La première fois (partie 1/3)
Qui ne se souvient pas de sa première fois ? Tous ces petits souvenirs inoubliables, heureux ou malheureux, gravés dans le marbre de son cerveau et qui nous rappelle LE premier acte accompli dans un domaine bien précis au cours de son existence ? J’imagine que dans notre esprit, il y a plein de petites boîtes dans lesquelles s’entreposent de minuscules films : celui de notre première cigarette, de notre premier verre d’alcool, de notre première cuite mal gérée (évidemment, fameuse…), de notre premier baiser, de notre première fois lorsque nous conduisons la voiture de nos parents, de notre première fois à découvrir les plaisirs charnels en solitaires ou avec un partenaire (alors ça, c’était sûr que j’allais l’écrire !) et puis il y a pour un auteur, la toute première séance de dédicace. Dans la carrière littéraire d’un écrivain, cet événement a une importance considérable : c’est SA première fois avec SON public. Un moment privilégié qu’il partage avec ses lecteurs en signant son ouvrage. Ça ne s’oublie pas ! Alors, et c’est bien humain, l’auteur profite de chaque instant de cette occasion si particulière. Sauf, lorsque cela ne se déroule pas exactement comme il l’espérait car il se retrouve dans la librairie d’un tchepatshop. (Tchepatshop [tʃəpatsɔp] : nom commun du langage léglisien pour désigner un ou plusieurs individus, de sexe féminin ou masculin, possédant la faculté indéniable de nuire à autrui avec une capacité de conneries infinies.)

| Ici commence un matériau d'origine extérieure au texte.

/-- What a completion adds to its queue. -/
theorem complete_waiting (h : HostDie) (r : Request) (st : Status) (n : Nat) (hs : r.silent = false) :
    ((h.complete r st n).hif.queues.get r.queue).waiting = (h.hif.queues.get r.queue).waiting ++
      [{ queue := r.queue, tag := r.tag, status := st, result := n % 2 ^ 64, epoch := h.mode.epoch }] := by
  simp [complete, hs, post, Tab.get_modify_self]

@[simp] theorem accept_waiting (h : HostDie) (r : Request) (i : Fin 32) :
    ((h.accept r).hif.queues.get i).waiting = (h.hif.queues.get i).waiting := by
  by_cases e : i = r.queue
  · subst e; simp [accept, Tab.get_modify_self]
  · simp [accept, Tab.get_modify_ne _ _ _ _ e]

@[simp] theorem accept_mem (h : HostDie) (r : Request) : (h.accept r).hif.mem = h.hif.mem := rfl
@[simp] theorem accept_outstanding (h : HostDie) (r : Request) : (h.accept r).hif.outstanding = h.hif.outstanding := rfl
@[simp] theorem await_mem (h : HostDie) (r : Request) (n : Nat) : (h.await r n).hif.mem = h.hif.mem := rfl
@[simp] theorem await_outstanding (h : HostDie) (r : Request) (n : Nat) :
    (h.await r n).hif.outstanding = h.hif.outstanding ++ [(r.queue.val, r.tag, n)] := rfl
@[simp] theorem complete_mem (h : HostDie) (r : Request) (st : Status) (n : Nat) : (h.complete r st n).hif.mem = h.hif.mem := by
  unfold complete; split <;> rfl
@[simp] theorem vector_mem (h : HostDie) (v : Nat) : (h.vector v).hif.mem = h.hif.mem := by unfold vector; split <;> rfl
@[simp] theorem vector_queues (h : HostDie) (v : Nat) : (h.vector v).hif.queues = h.hif.queues := by unfold vector; split <;> rfl
@[simp] theorem bufWrite_queues (h : HostDie) (a : Nat) (bs : List Byte) : (h.bufWrite a bs).hif.queues = h.hif.queues := rfl
@[simp] theorem bufWrite_mem (h : HostDie) (a : Nat) (bs : List Byte) : (h.bufWrite a bs).hif.mem = memWriteAll h.hif.mem a bs := rfl
@[simp] theorem raise_arisen (h : HostDie) (src code n : Nat) : (h.raise src code n).fcm.arisen =
    h.fcm.arisen ++ [{ tb := h.htb, fine := 0xFFFF, src := src, code := code, value := n }] := rfl

end HostDie

namespace FieldDie

@[simp] theorem raise_arisen (f : FieldDie) (src code n : Nat) : (f.raise src code n).fcol.arisen =
    f.fcol.arisen ++ [{ tb := f.tick.tb, fine := f.tick.fine, src := src, code := code, value := n }] := rfl

/-- A command of a host completes: its completion waits to cross. -/
theorem complete_host (f : FieldDie) (r : Request) (st : Status) (x : Nat) (h1 : r.silent = false) (h2 : r.peer = false) :
    f.complete r st x = { f with bar := { f.bar with completions := f.bar.completions ++
      [{ queue := r.queue, tag := r.tag, status := st, result := x % 2 ^ 64, epoch := f.twin.epoch }] } } := by
  simp [complete, h1, h2]

theorem sl_modSl_self (f : FieldDie) (k : Nat) (g : Slot → Slot) (h : k < 96) : (f.modSl k g).sl k = g (f.sl k) :=
  Tab.getD_modifyNat_self _ _ _ _ h

theorem sl_modSl_ne (f : FieldDie) (k j : Nat) (g : Slot → Slot) (h : j ≠ k) : (f.modSl k g).sl j = f.sl j :=
  Tab.getD_modifyNat_ne _ _ _ _ _ h

theorem br_modBr_self (f : FieldDie) (b : Nat) (g : Branch → Branch) (h : b < 32) : (f.modBr b g).br b = g (f.br b) :=
  Tab.getD_modifyNat_self _ _ _ _ h

theorem br_modBr_ne (f : FieldDie) (b j : Nat) (g : Branch → Branch) (h : j ≠ b) : (f.modBr b g).br j = f.br j :=
  Tab.getD_modifyNat_ne _ _ _ _ _ h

Pour ma part, je commence le parcours sinueux de l’écrivain chez un éditeur ; je découvre au fur et à mesure du chemin arpenté les ficelles du métier. Néanmoins, j’avance encore à tâtons à travers le territoire de l’édition française enténébré par un épais brouillard m’empêchant d’observer ce qui m’environne et par conséquent, je me prends quelques gamelles mémorables. Forcément, pourquoi marcher sur des chemins dégagés alors que c’est plus tordant de circuler sur les mêmes semés d’embûche ? Pourquoi faire simple quand nous pouvons faire compliqué ? Ainsi, l’exploration peut être formatrice m’aidant à forger le caractère. Malheureusement, ce sont les risques de la profession ! Tiens, justement concernant la profession d’écrivain, il y a bien un aspect du métier que j’ai découvert assez vite : tous les auteurs ne sont pas logés à la même enseigne. Il y a ceux provenant de grandes et prestigieuses maisons d’éditions, qui ne gèrent rien en matière de logistique et de mise en place des rencontres avec le public, et puis il y a les autres, comme moi, issus de maisons plus modestes, démarchant les libraires pour les séances de dédicace. Et dans cette seconde catégorie, les expérimentés et les débutants déboulent comme des fleurs de printemps chez les marchands de livres avec leur ouvrage sous le bras.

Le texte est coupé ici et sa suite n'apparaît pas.